Okay, here’s my blog post about my Corey Seager projections project. Hope it’s useful, or at least mildly entertaining!

Diving into Corey Seager Projections: My Baseball Data Adventure
Alright, so I’ve been messing around with baseball data again. This time, I wanted to take a crack at projecting Corey Seager’s performance for the upcoming season. I’m no professional statistician, just a guy who likes baseball and playing around with numbers, so keep that in mind.
First, I grabbed a bunch of historical data. Like, a ton of it. I downloaded all of Seager’s stats from the past few years – plate appearances, home runs, batting average, you name it. I mostly used Baseball-Reference and Fangraphs for this. They’re usually my go-to spots.

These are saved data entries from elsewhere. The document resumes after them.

/-- A SET's target and value (R85). -/
def setOf (operands : BitVec 72) : Operand SetTarget :=
  let code := operandField operands 0 1
  let value := operandNat 0 1000 (operandField operands 1 2)
  let line := operandIndex (operandField operands 1 1)
  match code with
  | 0 => (.outputB value.1, value.2)
  | 1 => (.lineOn line.1, line.2)
  | 2 => (.lineOff line.1, line.2)
  | 3 => (.outputA value.1, value.2)
  | _ => (.limitOverride value.1, value.2 || decide (4 < code))

/-- A capture channel number, brought into 0 to 1. -/
def operandCap (n : Nat) : Operand CapName := (if n = 0 then .c0 else .c1, decide (1 < n))

/-- A condition of HOLD or SKIP in the six bytes that start at byte 0 (R85, R199). -/
def conditionOf (operands : BitVec 72) : Operand Condition :=
  let code := operandField operands 0 1
  let source := operandField operands 1 1
  let raw : BitVec 32 := BitVec.ofNat 32 (operandField operands 2 4)
  let channel := operandIndex source
  let cap := operandCap source
  let threshold := bring (-32768) 32767 raw.toInt
  let outside := decide (threshold ≠ raw.toInt)
  let speed := operandNat 0 65535 raw.toNat
  match code with
  | 0 => (.channelAtLeast channel.1 threshold, channel.2 || outside)
  | 1 => (.channelAtMost channel.1 threshold, channel.2 || outside)
  | 2 => (.speedAtLeast cap.1 speed.1, cap.2 || speed.2)
  | 3 => (.speedAtMost cap.1 speed.1, cap.2 || speed.2)
  | 4 => (.inputHigh channel.1, channel.2)
  | 5 => (.inputLow channel.1, channel.2)
  | _ => (.roundMatch (raw.extractLsb' 16 16) (raw.extractLsb' 0 16), decide (6 < code))

/-- The step that a kind code and nine operand bytes name (R85, R199). -/
def stepOf (kind : Byte) (operands : BitVec 72) : Operand Step :=
  match kind.toNat with
  | 0 => let x := setOf operands; (.set x.1, x.2)
  | 1 =>
    let line := operandIndex (operandField operands 0 1)
    let length := operandNat 1 255 (operandField operands 1 1)
    (.pulse line.1 length.1, line.2 || length.2)
  | 2 =>
    let c := conditionOf operands
    let timeout := operandNat 1 65535 (operandField operands 6 2)
    let flag := operandField operands 8 1
    (.hold c.1 timeout.1 (decide (flag ≠ 0)), c.2 || timeout.2 || decide (1 < flag))
  | 3 => let c := conditionOf operands; (.skip c.1, c.2)
  | 4 => let k := operandNat 1 65535 (operandField operands 0 2); (.pause k.1, k.2)
  | 5 => (.call (operandField operands 0 1), false)
  | 6 => (.ret, false)
  | 7 => (.jump (operandField operands 0 1), false)
  | n =>
    let code := operandField operands 0 1
    (.end_ (decide (code = 0)), decide (1 < code) || decide (8 < n))

/-! ## The packing of a step, written from the same tables as its reading (R85, R199) -/

/-- The condition code, source byte and four-byte operand of a condition (R85, R199). -/
def packCondition : Condition → Nat × Nat × Nat
  | .channelAtLeast c t => (0, c.val, (t % 4294967296).toNat)
  | .channelAtMost c t => (1, c.val, (t % 4294967296).toNat)
  | .speedAtLeast c v => (2, (match c with | .c0 => 0 | .c1 => 1), v)
  | .speedAtMost c v => (3, (match c with | .c0 => 0 | .c1 => 1), v)
  | .inputHigh i => (4, i.val, 0)
  | .inputLow i => (5, i.val, 0)
  | .roundMatch m v => (6, 0, m.toNat * 65536 + v.toNat)

/-- The six bytes of a condition as one number. -/
def conditionBytes (c : Condition) : Nat :=
  match packCondition c with
  | (code, source, operand) => code * 256 ^ 5 + source * 256 ^ 4 + operand

/-- The target code and the operands of a SET, in the nine operand bytes. -/
def packTarget : SetTarget → Nat
  | .outputB v => v * 256 ^ 6
  | .lineOn l => 1 * 256 ^ 8 + l.val * 256 ^ 7
  | .lineOff l => 2 * 256 ^ 8 + l.val * 256 ^ 7
  | .outputA v => 3 * 256 ^ 8 + v * 256 ^ 6
  | .limitOverride v => 4 * 256 ^ 8 + v * 256 ^ 6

Then came the fun part: cleaning the data. Oh man, this always takes way longer than I expect. There were missing values, weird formatting issues, and just general inconsistencies. I used Python with Pandas to wrangle everything into shape. Lots of fillna()
and astype()
calls, believe me. I pretty much spent a whole evening just getting the data ready to go.

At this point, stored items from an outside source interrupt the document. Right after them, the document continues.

-- ==== Sys2Proof/Machine/Step.lean ====
section
/-! DEFINITION. The step: the command at the front of the queue, or 1 µs of time when none waits. -/

namespace Sys2Proof.Machine

/-- The state with another queue. -/
def State.withPending (s : State) (queue : List Instr) : State := { s with pending := queue }

/-- One step: the command at the front of the queue is run on the state with the queue's rest; on an empty queue a microsecond passes (notes/assumptions/2.md). -/
def step (s : State) : Host.Outcome State Fault Refusal :=
  match s.pending with
  | [] => .next (tick s)
  | c :: rest => exec c (s.withPending rest)

/-- The state with the command that a word spells put at the front of its queue; unchanged where the word spells none. -/
def State.withFetchWord (s : State) (nbits w : Nat) : State :=
  match decodeTableWord nbits w with
  | none => s
  | some c => s.withPending (c :: s.pending)

end Sys2Proof.Machine
end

Next up, I decided on what stats I thought were most important. I focused on things like:
- Walk Rate
- Strikeout Rate
- ISO (Isolated Power)
- BABIP (Batting Average on Balls in Play)
These seemed like good indicators of his underlying skill and potential for future performance. I figured those would give me a better idea than just looking at his batting average.

Now, for the actual projection part! I started with a simple weighted average. I gave more weight to the most recent seasons, assuming they were more representative of his current abilities. I played around with different weighting schemes to see what looked the most reasonable. I used a bit of gut feeling too, I won’t lie.
Then, I tried something a bit fancier: a linear regression model. I threw the historical data into Scikit-learn and trained a model to predict his future performance based on the key stats I picked out earlier. I split the data into training and testing sets to get an idea of how well the model was performing. The R-squared wasn’t amazing, but it was good enough for a starting point.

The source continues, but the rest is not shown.